Low Riders

Most wheeled EV3 vehicles tend to have a high centre of gravity, which means the model is not as stable as it could be. I set myself the challenge of making neat models with a low centre of gravity, and here are the results. Both models are neat designs using a minimum number of pieces but with good rigidity. Both models have plenty of room at the front for attaching sensors...

The first model keeps the heavy brick very low and the vertical motors put most of the weight on the big wheels, improving their traction, but this model is not as attractive as the second. Actually this model has a fatal error if you want to program the brick through a USB cable - can you spot the problem (see later)?

The second model has an inclined brick for improved ergonomy and legibility. The inclination is based on a 9-8-4 triangle which was a nice design challenge. Note that that ratio doesn't give a perfect right triangle (try applying Pythagoras's theorem) but it's close enough to work in the real world of robotics as opposed to the perfect world of maths! The widely spaced front wheels allow the robot to turn more precisely. The disadvantages of this design include its width at the front, which would make it less than ideal for moving through a maze or between obstacles.
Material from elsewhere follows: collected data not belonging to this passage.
-- ==== Sys2Proof/Machine/Groups.lean ====
section
/-! DEFINITION. Groups and what they hold: resource vectors, the safety test, grants and releases, the end of
strands and groups, frames, and the start of a group (R42, R97 to R129). -/

namespace Sys2Proof.Machine

/-! ### Resource vectors (R116, R117, R119) -/

/-- A component of a resource vector by class: 0 B, 1 L, 2 T, 3 C. -/
def RVec.at (v : RVec) (k : Nat) : Nat :=
  match k with
  | 0 => v.b
  | 1 => v.l
  | 2 => v.t
  | _ => v.c
def rvAdd (u v : RVec) : RVec := { b := u.b + v.b, l := u.l + v.l, t := u.t + v.t, c := u.c + v.c }
def rvSub (u v : RVec) : RVec := { b := u.b - v.b, l := u.l - v.l, t := u.t - v.t, c := u.c - v.c }
def rvLe (u v : RVec) : Bool := decide (u.b ≤ v.b) && decide (u.l ≤ v.l) && decide (u.t ≤ v.t) && decide (u.c ≤ v.c)
/-- n of class k alone. -/
def rvOne (k n : Nat) : RVec :=
  { b := if k = 0 then n else 0, l := if k = 1 then n else 0, t := if k = 2 then n else 0,
    c := if k = 3 then n else 0 }
/-- The packed form of a resource vector, and its fields. -/
def rvecWord (v : RVec) : Word := wordN (v.b + v.l * 2 ^ 16 + v.t * 2 ^ 32 + v.c * 2 ^ 48)
def rvecOf (w : Word) : RVec := { b := bits w 15 0, l := bits w 31 16, t := bits w 47 32, c := bits w 63 48 }

/-- The allocatable size of each class (R21, R118). -/
def allocatable (x : Site) : RVec := { b := 48, l := 384 - resvL x, t := 8, c := 48 }

/-- The pages of releases that have not been applied: group, virtual page, physical page. -/
-- DEDUCED: log 37.
def leaving (c : Core) : List (Nat × Nat × Nat) :=
  c.tum.releases.flatMap fun r => match r with
    | .pages g ps _ => ps.map fun p => (g, p.1, p.2)
    | _ => []
/-- The pool pages of a group. -/
def ownPages (x : Site) (g : Nat) : List Nat :=
  x.core.pmap.filterMap fun e => if ePool x e.2.toNat && eOwner e.2.toNat == g then some e.1 else none
/-- What a group holds (R117). A resource whose release has not been applied still counts (R128). -/
def held (x : Site) (g : Nat) : RVec :=
  let c := x.core
  let gr := (groupOf c g).getD { uid := 0 }
  { b := (c.bankOf.filter fun e => e.2 / 16 == g).length
    l := (ownPages x g).length + ((leaving c).filter fun e => e.1 == g).length
    t := gr.slotsT.length
    c := gr.chans }
/-- What a group may still ask for; a DRAINING group never asks (R119). -/
def need (x : Site) (g : Nat) : RVec :=
  match groupOf x.core g with
  | some gr => if gr.st = .draining then {} else rvSub gr.claim (held x g)
  | none => {}
/-- The head of an invocation queue. -/
def headOf (c : Core) (cls : Nat) : Option QEntry := (tget [] c.invq cls).head?
/-- The vectors of the groups on a core: group, held, need. -/
def vectorsOf (x : Site) : List (Nat × RVec × RVec) := x.core.groups.map fun e => (e.1, held x e.1, need x e.1)
/-- The head of class 3 from the moment its grant is found safe until it is admitted (R108). -/
-- DEDUCED: log 41.
def promised (x : Site) : List (Nat × RVec × RVec) :=
  if x.core.tum.urgent then
    match headOf x.core 3 with
    | some q => [(16, q.entry.grant, rvSub q.entry.claim q.entry.grant)]
    | none => []
  else []
/-- The sum of what is held. -/
def heldSum (l : List (Nat × RVec × RVec)) : RVec := l.foldl (fun v e => rvAdd v e.2.1) {}
/-- What is available on a core (R117). -/
def available (x : Site) : RVec := rvSub (allocatable x) (heldSum (vectorsOf x))
/-- The vectors the safety test counts. -/
-- DEDUCED: log 41.
def counted (x : Site) : List (Nat × RVec × RVec) := vectorsOf x ++ promised x
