/-- VRCP: the reciprocal of each lane (R217). -/
def execVrcp (d a t : Nat) (s : State) : Res := issue (.vrcp d a t) s (transLanes .rcp d a t)

/-- VRSQ: the reciprocal square root of each lane (R217). -/
def execVrsq (d a t : Nat) (s : State) : Res := issue (.vrsq d a t) s (transLanes .rsq d a t)

/-- VEXP2: 2 to the power of each lane (R217). -/
def execVexp2 (d a t : Nat) (s : State) : Res := issue (.vexp2 d a t) s (transLanes .exp2 d a t)

/-- VLOG2: the base-2 logarithm of each lane (R217). -/
def execVlog2 (d a t : Nat) (s : State) : Res := issue (.vlog2 d a t) s (transLanes .log2 d a t)

/-- VTANH: the hyperbolic tangent of each lane (R217). -/
def execVtanh (d a t : Nat) (s : State) : Res := issue (.vtanh d a t) s (transLanes .tanh d a t)

/-- The exact sum of finite values: a signed integer and its exponent. -/
def sumFinite (xs : List Num) : Int × Int :=
  let e0 := xs.foldl (fun m x => match x with | .fin _ _ e => if e < m then e else m | _ => m) 0
  (xs.foldl (fun z x => match x with
    | .fin n m e => let v : Int := (m * 2 ^ (e - e0).toNat : Nat); if n then z - v else z + v
    | _ => z) 0, e0)

/-- The exact sum of values with the specials of R218. -/
def sumNum (xs : List Num) : Num × Nat :=
  match nanResult xs with
  | some r => r
  | none =>
    if xs.contains (.inf false) && xs.contains (.inf true) then (.nan false false, fInvalid)
    else match xs.find? Num.isInf with
      | some x => (x, 0)
      | none =>
        let (z, e) := sumFinite xs
        if z = 0 then (.fin (xs.all fun x => x.isZero && x.neg) 0 0, 0)
        else (.fin (decide (z < 0)) z.natAbs e, 0)

/-- VSUM: all lanes summed exactly and rounded once into FP32, or kept in 64 bits (R218). -/
def execVsum (d a t : Nat) (s : State) : Res :=
  issue (.vsum d a t) s fun s =>
    let w := laneBits t
    let ls := readLanes s w a
    if isFloatT t then
      let md := roundMode s
      let (v, f1) := sumNum (ls.map (decodeFloat (laneFloat t)))
      let (y, f2) := encodeFloat fp32 v (effMode md false) ((drawsFor md 1 (lfsrOf s)).1.headD 0)
      vecIssue { vd := some (d, BitVec.ofNat 1024 y), flags := [f1 ||| f2],
                 lfsr := afterDraws md 1 (lfsrOf s), lat := 6, canRaise := true } s
    else if isSignedT t then
      vecIssue { vd := some (d, BitVec.ofNat 1024 (truncI (ls.foldl (fun z x => z + sext x w) 0) 64)), lat := 6 } s
    else vecIssue { vd := some (d, BitVec.ofNat 1024 (ls.foldl (fun z x => z + x) 0)), lat := 6 } s

/-- VRMAX: the greatest lane in lane 0 (R219). -/
def execVrmax (d a t : Nat) (s : State) : Res :=
  issue (.vrmax d a t) s fun s =>
    let w := laneBits t
    let ls := readLanes s w a
    if isFloatT t then
      let f := laneFloat t
      let (y, fl) := match nanResult (ls.map (decodeFloat f)) with
        | some (v, fl) => (packNan f v.neg, fl)
        | none => (ls.foldl (fun m x => (floatPick f true m x).1) (ls.headD 0), 0)
      vecIssue { vd := some (d, BitVec.ofNat 1024 y), flags := [fl], lat := 6, canRaise := true } s
    else vecIssue { vd := some (d, BitVec.ofNat 1024 (ls.foldl (intPick t true) (ls.headD 0))), lat := 6 } s

/-! ### Moving lanes (R220) -/

/-- VPERM: lane i is the lane that vb names (R220). -/
def execVperm (d a b w : Nat) (s : State) : Res :=
  issue (.vperm d a b w) s fun s =>
    let n := codeBits w
    let src := readLanes s n a
    vecIssue { vd := some (d, ofLanes n ((readLanes s n b).map fun j => src.getD j 0)) } s

/-- VEXT: one lane into a general register, zero-extended (R220). -/
def execVext (d a b w : Nat) (s : State) : Res :=
  issue (.vext d a b w) s fun s =>
    let n := codeBits w
    vecIssue { gd := some (d, wordN ((readLanes s n a).getD (readG s b).toNat 0)), lat := 3 } s

/-- VINS: a general register into one lane (R220). -/
def execVins (d a b w : Nat) (s : State) : Res :=
  issue (.vins d a b w) s fun s =>
    let n := codeBits w
    vecIssue { vd := some (d, ofLanes n ((readLanes s n d).set (readG s b).toNat ((readG s a).toNat % 2 ^ n))) } s

/-- VBCAST: a general register into every lane (R220). -/
def execVbcast (d a w : Nat) (s : State) : Res :=
  issue (.vbcast d a w) s fun s =>
    let n := codeBits w
    vecIssue { vd := some (d, ofLanes n (List.replicate (1024 / n) ((readG s a).toNat % 2 ^ n))) } s

/-! ### Conversion and quantisation (R221 to R225) -/

/-- Elements converted between kinds with capacities cd and cs, part p (R222, R223). -/
-- DESIGN CHOICE: log 175.
def convert (dk sk : Kind) (cd cs d a p : Nat) (tables : Bool) (s : State) : Res :=
  let n := Nat.min cd cs
  let md := roundMode s
  let t := tablesOf s
  let src := (vGet (curCtx s) a).toNat
  let old := (vGet (curCtx s) d).toNat
  let from0 := if cs > n then p * n else 0
  let to0 := if cd > n then p * n else 0
  let rs := (drawsFor md n (lfsrOf s)).1
  let ys := ((upto n).zip rs).map fun (i, r) => convertKind t dk sk (elemAt src sk.width (from0 + i)) md r
  let new := packElems dk.width (ys.map fun y => y.1)
  let lo := dk.width * to0
  let v := if cd > n then old - old / 2 ^ lo % 2 ^ (dk.width * n) * 2 ^ lo + new * 2 ^ lo else new
  vecIssue { vd := some (d, BitVec.ofNat 1024 v), flags := ys.map fun y => y.2,
             lfsr := afterDraws md n (lfsrOf s), lat := 4, tables := tables, canRaise := true } s

/-- VCVT, format form (R222). -/
def execVcvt (d a f sf p : Nat) (s : State) : Res :=
  issue (.vcvt d a f sf p) s
    (convert (kindOfFmt f) (kindOfFmt sf) (capacity f) (capacity sf) d a p (decide (26 ≤ f) || decide (26 ≤ sf)))

/-- VCVT, lane form (R223). -/
def execVcvtLane (d a f sf p : Nat) (s : State) : Res :=
  issue (.vcvtLane d a f sf p) s (convert (kindOfLane f) (kindOfLane sf) (laneCount f) (laneCount sf) d a p false)

/-- VQNT: float lanes quantised into block images at part p (R224). -/
def execVqnt (d a f sf p : Nat) (s : State) : Res :=
  issue (.vqnt d a f sf p) s fun s =>
    let n := blockElems f
    let k := capacity sf / n
    let bytes := k * imageBytes f
    let md := roundMode s
    let xs := (readLanes s (fmtBits sf) a).map (decodeFloat (laneFloat sf))
    let rs := (drawsFor md (capacity sf) (lfsrOf s)).1
    let ys := ((chunksOf n (.fin false 0 0) k xs).zip (chunksOf n 0 k rs)).map fun (b, r) => encodeBlock f b md r
    let new := packElems (8 * imageBytes f) (ys.map fun y => y.1)
    let old := (vGet (curCtx s) d).toNat
    let lo := 8 * (p * bytes)
    vecIssue { vd := some (d, BitVec.ofNat 1024 (old - old / 2 ^ lo % 2 ^ (8 * bytes) * 2 ^ lo + new * 2 ^ lo)),
               flags := (ys.map fun y => y.2).flatten, lfsr := afterDraws md (capacity sf) (lfsrOf s), lat := 6,
               canRaise := true } s

/-- VDQNT: block images at part p decoded into float lanes (R225). -/
def execVdqnt (d a f sf p : Nat) (s : State) : Res :=
  issue (.vdqnt d a f sf p) s fun s =>
    let k := capacity f / blockElems sf
    let z := 8 * imageBytes sf
    let md := roundMode s
    let src := (vGet (curCtx s) a).toNat / 2 ^ (p * k * z)
    let xs := ((upto k).map fun b => decodeBlock sf (src / 2 ^ (z * b) % 2 ^ z)).flatten
    let rs := (drawsFor md (capacity f) (lfsrOf s)).1
    let ys := (xs.zip rs).map fun (x, r) => encodeFloat (laneFloat f) x (effMode md false) r
    vecIssue { vd := some (d, ofLanes (fmtBits f) (ys.map fun y => y.1)), flags := ys.map fun y => y.2,
               lfsr := afterDraws md (capacity f) (lfsrOf s), lat := 4, canRaise := true } s

end Sys2Proof.Machine
end

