/-- The node with its block finished: on to the next one, or the reduction has passed. -/
def nextBlock (nd : TreeNode) (h : RBlock) (root : Bool) : TreeNode :=
  if nd.blk + 1 < max 1 h.nblk then { nd with blk := nd.blk + 1, pos := 0, acc := none }
  else { nd with head := none, blk := 0, pos := 0, acc := none, mism := [], sentOps := (h.epoch :: nd.sentOps).take 8
                 waits := nd.waits + (if root || !h.all then 0 else 1) }
/-- What a node tells its parent once none of its inputs supplies anything any more (R363). -/
-- DESIGN CHOICE: log 158.
def mutePkt (x : Site) (tree : Nat) : Packet :=
  { dest := treeName x tree, src := treeName x tree, kind := kRED, vc := 3, park := localPark x, origin := x.id, ks := tree
    arg1 := wordN (2 ^ 6), cargo := { absent := 2 } }
/-- The block of a node none of whose inputs is present: nothing is stated of what it holds (R363). -/
-- DESIGN CHOICE: log 158.
def absentOf (sid : Nat) (h : RBlock) (blk : Nat) : RBlock :=
  let v := Config.absentBlock sid h.epoch blk
  { h with absent := true, flags := 0, e := v % 2 ^ 8, mu := v / 2 ^ 8 % 2 ^ 16, m := (upto 32).map fun i => sext (elemAt (v / 2 ^ 24) 24 i) 24 }
/-- An input's block taken out of its queue. -/
-- DESIGN CHOICE: log 96.
def takeIn (nd : TreeNode) (i : Nat) : TreeNode := { nd with ins := tset nd.ins i (tget [] nd.ins i).tail }

/-- One step of a node, none where it has to wait. -/
-- DESIGN CHOICE: log 96.
def treeStep (s : State) (sid tree : Nat) : Option State :=
  let x := getSite s sid
  let nd := nodeOf x tree
  let ins := nodeInputs x tree
  let root := treeParent x tree == 0
  let put (nd : TreeNode) : State := modNode s sid tree fun _ => nd
  let gone (i : Nat) : Bool := ((i == 0 && x.dead) || nd.mute.contains i) && (tget [] nd.ins i).isEmpty
  match ins.find? fun i => decide (0 < tget 0 nd.owe i) && !(tget [] nd.ins i).isEmpty with
  | some i => some (put { takeIn nd i with owe := tset nd.owe i (tget 0 nd.owe i - 1) })
  | none =>
    if treeParent x tree = 7 || (root && treeLocal x tree && (evicted x || landsOnCounter x.core)) then none
    else match nd.head with
    | none =>
      match ins.filter fun i => !gone i with
      | [] => match parentPort x tree with
        | some port => if nd.muted || ins == [] then none else some (putTree (put { nd with muted := true }) sid port (mutePkt x tree))
        | none => none
      | i :: _ =>
        match tget 0 nd.owe i, tget [] nd.ins i with
        | 0, b :: _ => some (put { nd with head := some b, blk := 0, pos := 0, acc := none, mism := [] })
        | _, _ => none
    | some h =>
      match ins.filter fun i => decide (nd.pos ≤ i) with
      | [] =>
        let b := match nd.acc with | some b => b | none => absentOf sid h nd.blk
        let b := { b with blk := nd.blk, nblk := h.nblk, epoch := h.epoch, fmt := h.fmt, rop := h.rop, all := h.all
                          mismatch := b.mismatch || nd.mism != [] }
        some (modNode (emitBlock s sid tree b) sid tree fun nd => nextBlock nd h root)
      | i :: _ =>
        if nd.mism.contains i then some (put { nd with pos := i + 1 })
        else if gone i then some (put { nd with pos := i + 1, mism := i :: nd.mism })
        else match tget 0 nd.owe i, tget [] nd.ins i with
          | 0, b :: _ =>
            if !sameRed h b then
              some (put { nd with pos := i + 1, mism := i :: nd.mism, owe := tset nd.owe i (max 1 b.nblk) })
            else if b.absent then
              some (put { takeIn nd i with pos := i + 1, acc := nd.acc.map fun a => { a with mismatch := true }
                                           mism := if nd.acc.isNone then 6 :: nd.mism else nd.mism })
            else match nd.acc with
              | none => some (put { takeIn nd i with pos := i + 1, acc := some b })
              | some a =>
                let c := combine a b
                let s := put { takeIn nd i with pos := i + 1, acc := some c }
                some (if a.e < c.e then sendRenorm s sid tree i h nd.blk c.e else s)
          | _, _ => none
/-- A node taken as far as it can go. -/
def treeRun : Nat → State → Nat → Nat → State
  | 0, s, _, _ => s
  | n + 1, s, sid, tree =>
    match treeStep s sid tree with
    | some s => treeRun n s sid tree
    | none => s
/-- The steps a node may have to take: a few per block and input. -/
def treeGo (s : State) (sid tree : Nat) : State :=
  let nd := nodeOf (getSite s sid) tree
  treeRun (16 * (1 + nd.ins.foldl (fun k e => k + e.2.length) 0)) s sid tree
/-- A block received at a node by an input. -/
def treeInput (s : State) (sid tree i : Nat) (b : RBlock) : State :=
  treeGo (modNode s sid tree fun nd => { nd with ins := tmod [] nd.ins i fun l => l ++ [b] }) sid tree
Also, rather too much weight is over the castor rather than the driving wheels, giving the driving wheels less traction.

The third model, below, combines the features of the models above, with both vertical motors and an inclined brick (this one is based on a true right triangle with sides 13-12-5).

UPDATE: I was rather proud of these models for a brief while... until I realized that the first and third ones have a major problem. Can you spot it? It's that the 'PC' socket (needed for downloading programs to the brick via a USB cable) is very inaccessible, so these models could only work well if a Bluetooth rather than a USB connection were used. Alternatively, the brick could be turned around to 'face backwards' but I don't like models like that.

UPDATE: A couple of days after making the second model above I saw a similar one in a book, Instant Lego Mindstorms EV3, which looks like a good book for teachers. There are instructions for making it HERE. Here it is:

UPDATE: I noticed that a triangle with sides 4-7-8 is also (like the 4-8-9 triangle) very close to a perfect right (Pythagorean) triangle so this could also be useful in model making.